● Your objective: Among the entries below, extract exactly the lines that run from the one with "by simp [countTreads]" through the one with "(failUnmatched p n", both ends included.

START Data section

-- ==== Sys2Proof/Laws/State.lean ====
section
/-!
SUPPORT. What each named update of Machine/Ops.lean leaves alone, field by field, so that no later proof unfolds a record
update; and what the changed part reads as afterwards.
-/
namespace Sys2Proof.Machine

/-! ## State.setRing -/

@[simp] theorem State.setRing_dev (s : State) (n : Nat) (r : Ring) : (s.setRing n r).dev = s.dev := rfl
@[simp] theorem State.setRing_porter (s : State) (n : Nat) (r : Ring) : (s.setRing n r).porter = s.porter := rfl
@[simp] theorem State.setRing_regs (s : State) (n : Nat) (r : Ring) : (s.setRing n r).regs = s.regs := rfl
@[simp] theorem State.setRing_cnt (s : State) (n : Nat) (r : Ring) : (s.setRing n r).cnt = s.cnt := rfl
@[simp] theorem State.setRing_time (s : State) (n : Nat) (r : Ring) : (s.setRing n r).time = s.time := rfl
@[simp] theorem State.setRing_stw (s : State) (n : Nat) (r : Ring) : (s.setRing n r).stw = s.stw := rfl
@[simp] theorem State.setRing_owners (s : State) (n : Nat) (r : Ring) : (s.setRing n r).owners = s.owners := rfl
@[simp] theorem State.setRing_tallies (s : State) (n : Nat) (r : Ring) : (s.setRing n r).tallies = s.tallies := rfl
@[simp] theorem State.setRing_vectors (s : State) (n : Nat) (r : Ring) : (s.setRing n r).vectors = s.vectors := rfl
@[simp] theorem State.setRing_parts (s : State) (n : Nat) (r : Ring) : (s.setRing n r).parts = s.parts := rfl
@[simp] theorem State.setRing_settings (s : State) (n : Nat) (r : Ring) : (s.setRing n r).settings = s.settings := rfl
@[simp] theorem State.setRing_hbm (s : State) (n : Nat) (r : Ring) : (s.setRing n r).hbm = s.hbm := rfl
@[simp] theorem State.setRing_vault (s : State) (n : Nat) (r : Ring) : (s.setRing n r).vault = s.vault := rfl
@[simp] theorem State.setRing_pads (s : State) (n : Nat) (r : Ring) : (s.setRing n r).pads = s.pads := rfl
@[simp] theorem State.setRing_bufs (s : State) (n : Nat) (r : Ring) : (s.setRing n r).bufs = s.bufs := rfl
@[simp] theorem State.setRing_hbmPoison (s : State) (n : Nat) (r : Ring) : (s.setRing n r).hbmPoison = s.hbmPoison := rfl
@[simp] theorem State.setRing_vaultPoison (s : State) (n : Nat) (r : Ring) : (s.setRing n r).vaultPoison = s.vaultPoison := rfl
@[simp] theorem State.setRing_padPoison (s : State) (n : Nat) (r : Ring) : (s.setRing n r).padPoison = s.padPoison := rfl
@[simp] theorem State.setRing_cores (s : State) (n : Nat) (r : Ring) : (s.setRing n r).cores = s.cores := rfl
@[simp] theorem State.setRing_halls (s : State) (n : Nat) (r : Ring) : (s.setRing n r).halls = s.halls := rfl
@[simp] theorem State.setRing_programs (s : State) (n : Nat) (r : Ring) : (s.setRing n r).programs = s.programs := rfl
@[simp] theorem State.setRing_work (s : State) (n : Nat) (r : Ring) : (s.setRing n r).work = s.work := rfl
@[simp] theorem State.setRing_nextId (s : State) (n : Nat) (r : Ring) : (s.setRing n r).nextId = s.nextId := rfl
@[simp] theorem State.setRing_fab (s : State) (n : Nat) (r : Ring) : (s.setRing n r).fab = s.fab := rfl
@[simp] theorem State.setRing_ports (s : State) (n : Nat) (r : Ring) : (s.setRing n r).ports = s.ports := rfl
@[simp] theorem State.setRing_links (s : State) (n : Nat) (r : Ring) : (s.setRing n r).links = s.links := rfl
@[simp] theorem State.setRing_host (s : State) (n : Nat) (r : Ring) : (s.setRing n r).host = s.host := rfl
@[simp] theorem State.setRing_pwr (s : State) (n : Nat) (r : Ring) : (s.setRing n r).pwr = s.pwr := rfl
@[simp] theorem State.setRing_fw (s : State) (n : Nat) (r : Ring) : (s.setRing n r).fw = s.fw := rfl
@[simp] theorem State.setRing_flt (s : State) (n : Nat) (r : Ring) : (s.setRing n r).flt = s.flt := rfl
@[simp] theorem State.setRing_out (s : State) (n : Nat) (r : Ring) : (s.setRing n r).out = s.out := rfl
@[simp] theorem State.setRing_free (s : State) (n : Nat) (r : Ring) : (s.setRing n r).free = s.free := rfl
@[simp] theorem State.setRing_hostWaits (s : State) (n : Nat) (r : Ring) : (s.setRing n r).hostWaits = s.hostWaits := rfl
@[simp] theorem State.setRing_mintParams (s : State) (n : Nat) (r : Ring) : (s.setRing n r).mintParams = s.mintParams := rfl
@[simp] theorem State.setRing_pending (s : State) (n : Nat) (r : Ring) : (s.setRing n r).pending = s.pending := rfl
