@[simp] theorem held_clearFlight (p : Nat) (f : Flight) (broken : Option Nat) (s : State) :
    (clearFlight p f broken s).held = s.held := by simp [clearFlight]

@[simp] theorem held_postFlight (f : Flight) (broken : Option Nat) (s : State) : (postFlight f broken s).held = s.held := by
  simp [postFlight]

@[simp] theorem held_beginFlight (p : Nat) (g : Plan) (s : State) : (beginFlight p g s).1.held = s.held := by
  simp [beginFlight]

@[simp] theorem held_takePlan (entries : Reports) (a : State × List Done) (p : Nat) :
    (takePlan entries a p).1.held = a.1.held := by
  unfold takePlan; dsimp only; repeat' split
  all_goals simp

@[simp] theorem held_applyDevice (a : State × List Done) (x : Setting) : (applyDevice a x).1.held = a.1.held := by
  unfold applyDevice; split <;> simp

@[simp] theorem held_landDevice (found : RiserFindings) (s : State) : (landDevice found s).1.held = s.held := by
  simp [landDevice]

@[simp] theorem held_applyStairwell (a : State × List Done) (x : Setting) : (applyStairwell a x).1.held = a.1.held := by
  unfold applyStairwell; split <;> simp

@[simp] theorem held_applyLeaderPending (s : State) : (applyLeaderPending s).held = s.held := by simp [applyLeaderPending]

@[simp] theorem held_landStairwell (s : State) : (landStairwell s).1.held = s.held := by simp [landStairwell]

@[simp] theorem held_landAll (device : Bool) (found : RiserFindings) (s : State) :
    (landAll device found s).1.held = s.held := by
  unfold landAll; split
  · rfl
  · split <;> simp

@[simp] theorem held_postDones (l : List Done) (s : State) : (postDones l s).held = s.held := by simp [postDones]

/-! ### Machine/Riser.lean -/

@[simp] theorem held_tickClock (s : State) : (tickClock s).held = s.held := by simp [tickClock]

@[simp] theorem held_setRun (n : Nat) (s : State) : (setRun n s).held = s.held := (rfl)

@[simp] theorem held_leaveHalt (s : State) : (leaveHalt s).held = s.held := by simp [leaveHalt]

@[simp] theorem held_haltHere (cause : Nat) (addr : Half) (s : State) : (haltHere cause addr s).held = s.held := by
  simp [haltHere]

@[simp] theorem held_riserKind (s : State) : (riserKind s).1.held = s.held := by
  unfold riserKind; repeat' split
  all_goals simp

@[simp] theorem held_setKind (k : TreadKind) (s : State) : (setKind k s).held = s.held := (rfl)

@[simp] theorem held_countKind (s : State) : (countKind s).held = s.held := by unfold countKind; split <;> simp

@[simp] theorem held_advanceFlights (ended : TreadKind) (s : State) : (advanceFlights ended s).held = s.held := by
  simp [advanceFlights]

@[simp] theorem held_countTreads (k : TreadKind) (s : State) : (countTreads k s).held = s.held := by simp [countTreads]

@[simp] theorem held_takeCommands (s : State) (p : Nat) : (takeCommands s p).held = s.held := by simp [takeCommands]

@[simp] theorem held_stepStop (s : State) (p : Nat) : (stepStop s p).held = s.held := by simp [stepStop]

@[simp] theorem held_failLate (n : Word) (code : Nat) (s : State) (rn : Nat) : (failLate n code s rn).held = s.held := by
  simp [failLate]

@[simp] theorem held_expireHead (n : Word) (s : State) (rn : Nat) : (expireHead n s rn).held = s.held := (rfl)

@[simp] theorem held_failUnmatched (p : Nat) (n : Word) (code : Nat) (s : State) :
    (failUnmatched p n code s).held = s.held := by simp [failUnmatched]

@[simp] theorem held_landingEnds (p : Nat) (n : Word) (s : State) : (landingEnds p n s).held = s.held := by
  simp [landingEnds]

@[simp] theorem held_countWaits (s : State) : (countWaits s).held = s.held := by simp [countWaits]

@[simp] theorem held_newTread (s : State) : (newTread s).held = s.held := by simp [newTread]

@[simp] theorem held_clearEnded (s : State) (e : Nat × Option Flight × FlightEnd) : (clearEnded s e).held = s.held := by
  unfold clearEnded; split <;> simp

@[simp] theorem held_postEnded (s : State) (e : Nat × Option Flight × FlightEnd) : (postEnded s e).held = s.held := by
  unfold postEnded; split <;> simp

@[simp] theorem held_mintLate (s : State) (r : Nat × Nat × Nat) : (mintLate s r).held = s.held := by
  unfold mintLate; split
  · split <;> simp
  · rfl

@[simp] theorem held_seqLate (s : State) (r : Nat × Nat × Nat) : (seqLate s r).held = s.held := by simp [seqLate]

@[simp] theorem held_announceSlip (c : SlipCause) (s : State) : (announceSlip c s).held = s.held := by simp [announceSlip]

@[simp] theorem held_announceHolds (us : Nat) (s : State) : (announceHolds us s).held = s.held := by simp [announceHolds]

@[simp] theorem held_noteStalls (l : List Progress) (s : State) : (noteStalls l s).held = s.held := (rfl)

@[simp] theorem held_budgetEffect (us : Nat) (l : List Progress) (s : State) : (budgetEffect us l s).held = s.held := by
  simp [budgetEffect]

/-! ### Machine/Stairwell.lean -/

@[simp] theorem held_modStw (s : State) (f : Stw → Stw) : (modStw s f).held = s.held := (rfl)

@[simp] theorem held_withStwCmd (op rn : Nat) (legal : StwState → Bool) (s : State) (k : Fetched → State → State)
    (hk : ∀ x s, (k x s).held = s.held) :
    (withStwCmd op rn legal s k).held = s.held := by unfold withStwCmd; split <;> simp [hk]

@[simp] theorem held_stwFormEffect (rn : Nat) (entries : List Half) (s : State) :
    (stwFormEffect rn entries s).held = s.held := by unfold stwFormEffect; split <;> simp

@[simp] theorem held_formationEffect (s : State) : (formationEffect s).held = s.held := by
  unfold formationEffect; split <;> simp

@[simp] theorem held_formationEnds (detail : Nat) (s : State) : (formationEnds detail s).held = s.held := by
  unfold formationEnds; split <;> simp

@[simp] theorem held_leaveStairwell (s : State) : (leaveStairwell s).held = s.held := (rfl)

END Data section

● Problem solution:
@[simp] theorem held_countTreads (k : TreadKind) (s : State) : (countTreads k s).held = s.held := by simp [countTreads]

@[simp] theorem held_takeCommands (s : State) (p : Nat) : (takeCommands s p).held = s.held := by simp [takeCommands]

@[simp] theorem held_stepStop (s : State) (p : Nat) : (stepStop s p).held = s.held := by simp [stepStop]

@[simp] theorem held_failLate (n : Word) (code : Nat) (s : State) (rn : Nat) : (failLate n code s rn).held = s.held := by
  simp [failLate]

@[simp] theorem held_expireHead (n : Word) (s : State) (rn : Nat) : (expireHead n s rn).held = s.held := (rfl)

@[simp] theorem held_failUnmatched (p : Nat) (n : Word) (code : Nat) (s : State) :
    (failUnmatched p n code s).held = s.held := by simp [failUnmatched]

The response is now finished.